In this course we will explore the burgeoning economic literature relating to these issues. We will see how social forces can be added to the economic framework, and how their effects might be estimated empirically. In the process, we will examine several related questions: how do social forces affect preferences and behaviors; why do members of the same group behave similarly; how do we select the groups we belong to (marriage units, neighborhoods, clubs, …), and how much (and in what ways) does the group affect me; how does individual identity affect decisions; to what extent do I treat members of different groups differently and why; what are the implications of this for individual and group outcomes; what determines what is fashionable; why do we observe fads; why are there conventions and norms; where do they come from (e.g., why do people in some countries drive on the left side of the road, while in others they drive on the right); what determines status and how does one achieve it; what are the effects of the generation of status in terms of inequality and envy; how do groups (families or societies) deal with equity concerns (that is, what are people entitled to, what is just or fair).
Throughout our examination of these topics, my primary goal is to get you to approach these questions, not solely as smart, observant people, but as economists. That is, the primary goal of this course is to develop your economic reasoning skills (both the theoretical/intuitive ones and empirical ones). By the end of the course, my hope is that when confronted with a question or situation you will be able to make a cogent economic argument about what is going on, and understand (basically) what you would need to be able to convincingly identify the effect you hypothesize empirically.
First Assignment -- Due Thursday by 11AM
Here is your assignment for Thursday's class:
1) Read Steven Landsburg's "Grade Expectations: Why grade inflation is bad - and what to do about it." http://slate.msn.com/id/33044
2) Watch any or all of the following movies:
Mean Girls -- Lindsay Lohan, Tina Fey
Can’t Hardly Wait – Jennifer Love Hewitt, Seth Green
Van Wilder -- Ryan Reynolds, Tara Reid
Braveheart – Mel Gibson
Star Wars: Episode IV – Mark Hamill, Harrison Ford, Carrie Fisher
While watching the film(s), ask yourself the following question – what about these movies would interest an economist?

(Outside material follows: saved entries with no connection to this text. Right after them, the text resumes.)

/-! ### Accumulators -/

/-- A NaN that a tile command produced: the trap if it is armed, with the step and stage of its execution (R51, R54, R258). -/
def State.nanFor (s : State) (c uid : Nat) (exec : Option Nat) (n : Option NanSite) : State :=
  match n, s.jobOf c uid exec with
  | some n, some j =>
    if !s.trapArmed c then s
    else match j.x with
      | none => s.takeTrap c j.op j.m none j.m.recStep j.m.recStage n
      | some x => s.takeTrap c j.op j.m (some x.trapStep) x.recStep x.stage n
  | _, _ => s

def State.nanOf (s : State) (t : TileCmd) (n : Option NanSite) : State := s.nanFor t.ctx t.uid t.exec n

/-- An integer accumulator of the command saturated (R43). -/
def State.noteSat (s : State) (t : TileCmd) (sat : Bool) : State :=
  match (s.ctx t.ctx).byUid t.uid with
  | some m => if sat then s.putCmd t.ctx { m with sat := true } else s
  | none => s

/-- ACCUMULATOR_UPDATE (R67, R72, R50): the oldest group, issued 8 core cycles earlier, updates its accumulators; the first NaN of a
tile column traps. -/
def execAccumulatorUpdate (k : Nat) (par : Bool) (s : State) : Host.Outcome State Fault Refusal :=
  .next (
    let y := s.core k
    match y.pipe with
    | [] => s
    | i :: _ =>
      match y.tile i.who with
      | none => s
      | some t =>
        if !s.up || !(s.ctx t.ctx).alive || i.age < 8 || (i.first && y.final.any fun f => f.row == i.row) then s
        else if par then s.drawn.parityFault k t.ctx t.uid 0x312 5 (64 * (Config.freeNat s.free % 1024))
        else
          let os := y.lanesOf i
          let s := (s.setCore k (y.applied i os)).noteSat t (os.any fun o => o.sat)
          s.nanOf t ((i.nanOf os).map fun n => lateSite k (i, n.1, n.2)))

/-- An accumulator row that is copied takes its start value if a pass that has begun uses it (R65). -/
def Core.restart (y : Core) (p : Option MatPart) (row : Nat) : Core :=
  match p with
  | some p =>
    if p.starts && y.area.isSome && decide (p.base ≤ row) && decide (row < p.base + p.rows.length) then
      { y with acc := (List.range 1024).foldl (fun l n => Cells.set 0 (64 * n + row) p.mode.start l) y.acc }
    else y
  | none => y

/-- RESULT_ROW_COPY (R69): a final row of all lanes goes into its result area; after the pass's last row its run is queued (R124). -/
def execResultRowCopy (k : Nat) (par : Bool) (s : State) : Host.Outcome State Fault Refusal :=
  .next (
    let y := s.core k
    match y.final with
    | [] => s
    | f :: rest =>
      match s.workOf k f.who with
      | none => s
      | some (t, w) =>
        if !s.up || !(s.ctx t.ctx).alive then s
        else if par then s.drawn.parityFault k t.ctx t.uid 0x312 5 (64 * (Config.freeNat s.free % 1024))
        else
          let bytes := (List.range 1024).flatMap fun l => leBytes 4 (Cells.get 0 (l * 64 + f.row) y.acc).toNat
          let now := match s.workOf k 1 with | some (_, v) => v.mat y.pos.pass | none => none
          let s := (s.setCore k ({ y with final := rest }.restart now f.row)).l1Write k (w.areaOff + 262144 * f.area + 4096 * f.line) bytes false
          match w.mat f.pass with
          | some p =>
            if f.line + 1 < p.rows.length then s
            else
              let y := s.core k
              s.setCore k { y with veng := { y.veng with queue := y.veng.queue ++ [{ who := f.who, role := 2, pass := f.pass, area := f.area }] } }
          | none => s)

/-! ### Late data -/

/-- Run r of the vector engine. -/
def TileWork.runOf (w : TileWork) (r : Run) : Option RunSpec :=
  if r.role = 1 then (w.fills[r.pass]?).bind fun f => f.pro else (w.passes[r.pass]?).bind fun p => p.run

/-- The buffer of stream i for the row that a run stands at. -/
def Core.bufferOf (y : Core) (w : TileWork) (r : Run) (h : RunSpec) (i : Nat) : Option (Slot × Tensor) :=
  y.slots.findSome? fun q =>
    if q.who == r.who && q.operand == .stream h.posy i then
      match w.fills[q.fill]? with
      | some f => if f.pass = h.bufPass r.row then some (q, f.region.tensor true q.off) else none
      | none => none
    else none

/-- The stream that the instruction at hand reads (R118, R131). -/
def RunSpec.readsStream (h : RunSpec) (r : Run) : Option Nat :=
  match h.prog with
  | .posy p => (p.code[r.pc]?).bind fun i => if i.op = 0x30 ∧ 2 ≤ i.imm ∧ i.imm ≤ 5 then some (i.imm - 2) else none
  | _ => none

/-- Does the engine wait for a stream buffer. -/
def Core.waitsForStream (y : Core) (w : TileWork) (r : Run) (h : RunSpec) : Bool :=
  match h.readsStream r with
  | some i => (match y.bufferOf w r h i with | some (q, _) => !q.readable | none => true)
  | none => false

/-- A consumer of core k waits for a slot of the running tile command that is not FULL (R118): the broadcast, the weight port, the
vector engine, or core ferry 1. -/
def State.waitsForData (s : State) (k : Nat) : Bool :=
  match s.onCore k 1 with
  | none => false
  | some (y, t, w) =>
    (match y.stall t w (s.heldBufs k 1) with
      | some .late => true
      | some .bank => (match s.nextLoad k with | some x => !y.loadReady x | none => false)
      | _ => false) ||
    (match y.veng.cur with
      | some r => r.who == 1 && (match w.runOf r with | some h => y.waitsForStream w r h | none => false)
      | none => false) ||
    y.slots.any fun q => q.who == 1 && q.st == .filling && match q.operand with | .out _ => true | _ => false

/-- LATE_DATA_MISS (R118, R394): in bounded mode, a wait of `wait` core cycles beyond SLACK: the first of a tile command writes a
record, later ones rewrite its count and its longest wait. -/
def execLateDataMiss (k wait : Nat) (s : State) : Host.Outcome State Fault Refusal :=
  .next (
    match s.onCore k 1 with
    | none => s
    | some (y, t, w) =>
      let x := s.ctx t.ctx
      let ticks := wait * 4 / 7
      let m := w.job.m
      let step := match w.job.x with | some e => e.recStep | none => m.recStep
      let stage := match w.job.x with | some e => e.stage | none => 0
      if !x.bounded || s.cfg.bound.toNat % 2 != 1 || wait ≤ w.slack || !s.waitsForData k then s
      else
        let n := y.lateWaits + 1
        match y.dlm with
        | none =>
          let d := x.dseq
          let s := (s.setCore k { y with lateWaits := n, dlm := some (d, s.now, ticks) }).setCtx t.ctx { x with dseq := d + 1 }
          s.deadlineMiss t.ctx t.uid d s.now m.seq n ticks 1 k step stage
        | some (d, t0, longest) =>
          let s := s.setCore k { y with lateWaits := n, dlm := some (d, t0, max longest ticks) }
          s.missWrite t.ctx d t0 m.seq n (max longest ticks) 1 k step stage)

end Sys2Proof.Machine
end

Let me clarify. Contrary to popular belief economists are "normal" people (well, not really, but we're not that different from normal people). That is, there are likely many things that economists might find interesting about these films that are unrelated to economics. I am not interested in these things. I am interested in what an economist might find economically interesting in these films. Think about key plot elements or character choices, and ask yourself why these things occur. Is there anything in your explanation that resembles economics to you?

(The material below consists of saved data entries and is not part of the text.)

/-! ### Rolig -/

/-- A training attempt of a port that is not up ends with 8 or 4 lanes and its peer's identity, or fails, and the third failure in
a row takes the port down; a down port is tried again; another peer than before on a board that is up is a topology error. A flit that cannot be
corrected is replayed, the eighth failed replay in a row and a missing acknowledgement take the port down. Only ports, routes, the board's status and counters change. -/
def Obligations.PortRule : Prop :=
  ∀ (s : State) (p : Nat), s.up = true → p < 12 → s.ports.length = 12 →
    (s.boarded = true → (s.port p).state ≠ 2 →
      (∀ lanes peer q, lanes = 8 ∨ lanes = 4 → ∃ t, exec (.portTrain p lanes peer q) s = .next t ∧ (t.port p).state = 2 ∧
        (t.port p).width = lanes / 4 ∧ (t.port p).peer = peer.board % 16 ∧ (t.port p).peerPort = q % 16 ∧ (t.port p).links = peer.links ∧
        (t.port p).settings = peer.settings % 1024 ∧ (t.port p).fails = 0 ∧
        t.boardStatus = (if s.boardStatus = 1 ∧ ((s.port p).peer ≠ peer.board ∨ (s.port p).peerPort ≠ q) then 3 else s.boardStatus) ∧
        t.tx = s.tx ++ [.portHello p s.boot.boardId (bits s.cfg.board.toNat 15 6)] ∧ (∀ j, j ≠ p → t.port j = s.port j) ∧ t.ctxs = s.ctxs ∧ t.mem = s.mem) ∧
      (∀ lanes peer q, lanes ≠ 8 → lanes ≠ 4 → ∃ t, exec (.portTrain p lanes peer q) s = .next t ∧
        ((s.port p).fails + 1 < 3 → (t.port p).state = 1 ∧ (t.port p).fails = (s.port p).fails + 1) ∧
        (3 ≤ (s.port p).fails + 1 → (t.port p).state = 3 ∧ (t.port p).downs = min ((s.port p).downs + 1) 255) ∧
        (∀ j, j ≠ p → t.port j = s.port j) ∧ t.ctxs = s.ctxs ∧ t.mem = s.mem)) ∧
    (s.boarded = true → (s.port p).state = 3 →
      exec (.portRetry p) s = .next { s with ports := s.ports.set p { s.port p with state := 1, fails := 0 } }) ∧
    ((s.port p).state = 2 →
      (∀ e, e ≤ 15 → ∃ k, exec (.flitReceive p e true) s = .next { s with
        counters := k, ports := s.ports.set p { s.port p with replays := 0 } }) ∧
      (∀ e ok, ok = false ∨ 15 < e →
        ((s.port p).replays < 8 → ∃ k, exec (.flitReceive p e ok) s = .next { s with
          counters := k, ports := s.ports.set p { s.port p with replays := (s.port p).replays + 1 }, tx := s.tx ++ [.replay p] }) ∧
        (8 ≤ (s.port p).replays → ∃ t, exec (.flitReceive p e ok) s = .next t ∧ (t.port p).state = 3 ∧ t.tx = s.tx)) ∧
      ∃ t, exec (.ackTimeout p) s = .next t ∧ (t.port p).state = 3 ∧ (t.port p).width = 0 ∧
        (∀ j, j ≠ p → t.port j = s.port j) ∧ t.ctxs = s.ctxs ∧ t.mem = s.mem)

/-- BOARD_CONFIGURE, once settings name a board, sets it up when the links satisfy Table 15.1, and reports a duplicate identity (this
device's or one port of one identity behind two ports, or other settings) or a topology error otherwise; a route is valid only on a board
that is up, while a port of each group on it is up. A request of another device is carried
out when its bit is set and every byte lies in the inbound window, and is refused and counted otherwise; an add to a poisoned
line is answered with poison and changes nothing but counters. (Over memory without bad symbols.) -/
def Obligations.BoardAndInbound : Prop :=
  (∀ s : State, s.boarded = false ∨ s.boardStatus ≠ 0 → exec .boardConfigure s = .next s) ∧
  (∀ s : State, s.up = true → s.boarded = true → s.boardStatus = 0 → ∃ t, exec .boardConfigure s = .next t ∧
    (let up := fun (p : Nat) => p < 12 ∧ (s.port p).state = 2
     let bad := ∃ p, up p ∧ ((s.port p).peer = s.boot.boardId ∨ (s.port p).settings ≠ bits s.cfg.board.toNat 15 6 ∨
       ∃ q, up q ∧ p ≠ q ∧ (s.port q).peer = (s.port p).peer ∧ (s.port q).peerPort = (s.port p).peerPort)
     (bad → t.boardStatus = 2) ∧ (¬ bad → t.boardStatus = if s.linksOk then 1 else 3)) ∧
    t = { s with boardStatus := t.boardStatus, routes := t.routes } ∧ t.routes.length = 16 ∧
    (∀ d < 16, (t.routes.getD d {}).valid = true → t.boardStatus = 1 ∧
      (∃ p < 12, bit1 (t.routes.getD d {}).ports p = true ∧ (s.port p).state = 2) ∧
      ((t.routes.getD d {}).via = d ∨ s.farUp (t.routes.getD d {}).via d = true))) ∧
  (∀ (s : State) (src a : Nat), s.up = true → s.Canonical → s.mem.latent = [] →
    (∀ n, s.wake.inboundOk src a n = true → ∃ k, exec (.roligInboundRequest src (.read a n)) s = .next { s.wake with
      counters := k, tx := s.tx ++ [.roligAck src (s.mem.read a n) (s.mem.poisoned 64 a n)] }) ∧
    (∀ bs pz, s.wake.inboundOk src a bs.length = true → ∃ t, exec (.roligInboundRequest src (.write a bs pz)) s = .next t ∧
      t.mem.read a bs.length = bs ∧ SameOutside s.mem t.mem [(a, bs.length)] ∧ t.ctxs = s.ctxs ∧
      t.tx = s.tx ++ [.roligAck src [] false]) ∧
    (∀ inc, s.wake.inboundOk src a 4 = true →
      (s.mem.poisoned 64 a 4 = false → ∃ t, exec (.roligInboundRequest src (.add a inc)) s = .next t ∧
        t.slip a = s.slip a + inc ∧ SameOutside s.mem t.mem [(a, 4)] ∧ t.ctxs = s.ctxs) ∧
      (s.mem.poisoned 64 a 4 = true →
        ∃ k, exec (.roligInboundRequest src (.add a inc)) s = .next { s.wake with counters := k, tx := s.tx ++ [.roligAck src [] true] })) ∧
    (∀ n, s.wake.inboundOk src a n = false → exec (.roligInboundRequest src (.read a n)) s = .next { s.wake with
      inRefused := min (s.inRefused + 1) 0xFFFF, tx := s.tx ++ [.roligRefuse src] }))

/-! ### Answers from outside -/

/-- The data of the oldest read of host memory goes to its place in device memory and no other byte changes; the last answer of a
command ends it. A failed read, or none within 50 ms, tears the context down. The oldest Rolig request ends in the same way: a
read's data is stored, an acknowledgement of a write or an add ends its command, an add that met poison, a refusal or 100 µs without an
answer tear the context down; an answer to the management ring ends its descriptor. (Over memory without bad symbols.) -/
def Obligations.AnswersOfRequests : Prop :=
  ∀ s : State, s.Canonical → s.mem.latent = [] →
    let asked := fun (q o : Outstanding) => o.ctx = q.ctx ∧ o.uid = q.uid ∧ o.exec = q.exec
    (∀ q r, s.reads = q :: r → s.hostUp = true →
      (∀ bs ep, q.n ≤ bs.length → q.slip = none → ∃ t, exec (.hostReadCompletion (.ok bs ep)) s = .next t ∧ t.reads = r ∧
        t.mem.read q.dst q.n = bs.take q.n ∧ SameOutside s.mem t.mem [(q.dst, q.n)] ∧ t.cores = s.cores ∧
        (∀ c, c ≠ q.ctx → t.ctx c = s.ctx c) ∧
        (q.last = true → (s.ctx q.ctx).alive = true → (∀ o ∈ r ++ s.remote, ¬ asked q o) → t.Finished q.ctx q.uid s.now)) ∧
      ((s.ctx q.ctx).alive = true → ∃ t, exec (.hostReadCompletion .failed) s = .next t ∧ (t.ctx q.ctx).torn = true) ∧
      (50000000 ≤ s.now.toNat - q.issued.toNat → (s.ctx q.ctx).alive = true →
        ∃ t, exec .hostReadTimeout s = .next t ∧ (t.ctx q.ctx).torn = true) ∧
      (s.now.toNat - q.issued.toNat < 50000000 → exec .hostReadTimeout s = .next s)) ∧
    (∀ q r, s.remote = q :: r → s.up = true → (s.ctx q.ctx).alive = true → q.ctx ≠ mgmtCtx →
      (∀ bs pz, q.kind = .data → q.n ≤ bs.length → q.slip = none → ∃ t, exec (.remoteAck bs pz false) s = .next t ∧ t.remote = r ∧
        t.mem.read q.dst q.n = bs.take q.n ∧ SameOutside s.mem t.mem [(q.dst, q.n)] ∧ ∀ c, c ≠ q.ctx → t.ctx c = s.ctx c) ∧
      (∀ bs pz, q.kind = .written ∨ (q.kind = .added ∧ pz = false) → q.slip = none → ∃ t, exec (.remoteAck bs pz false) s = .next t ∧ t.remote = r ∧ t.mem = s.mem ∧
        (q.last = true → (∀ o ∈ s.reads ++ r, ¬ asked q o) → t.Finished q.ctx q.uid s.now)) ∧
      (∀ bs, q.kind = .added → ∃ t, exec (.remoteAck bs true false) s = .next t ∧ (t.ctx q.ctx).torn = true) ∧
      (∀ bs pz, ∃ t, exec (.remoteAck bs pz true) s = .next t ∧ (t.ctx q.ctx).torn = true) ∧
      (100000 ≤ s.now.toNat - q.issued.toNat → ∃ t, exec .remoteTimeout s = .next t ∧ (t.ctx q.ctx).torn = true) ∧
      (s.now.toNat - q.issued.toNat < 100000 → exec .remoteTimeout s = .next s)) ∧
    (∀ q r, s.remote = q :: r → s.up = true → q.ctx = mgmtCtx → ∀ bs pz refused, ∃ t, exec (.remoteAck bs pz refused) s = .next t ∧
      t.remote = r ∧ t.mgmt.running = none ∧ t.mem = s.mem)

Your mission is to then write a short blurb (a paragraph, a page, whatever you want) about what the interesting economic issues in the film are (as you perceive them) and email it to me (bward@fas) by 11AM on Thursday.
Note - DO NOT STRESS ABOUT THIS IN ANY WAY! I am not going to be evaluating/grading these paragraphs. I just want to know what you thought, and I want to get a sense of what you all think economic questions are, so that I know where we're at. So don't freak out or worry about the fact that you are writing and turning something in (and I know some of you are going to try - I know I might have when I was an undergrad
- but don't this is certainly not worth the cost).
I am assuming that all of you have access to TV/VCR/DVD and can obtain a copy of one of these films from somewhere. If this assumption is incorrect, just let me know, and we can work something out.
Once again, welcome to the course, and I look forward to meeting you all on Thursday.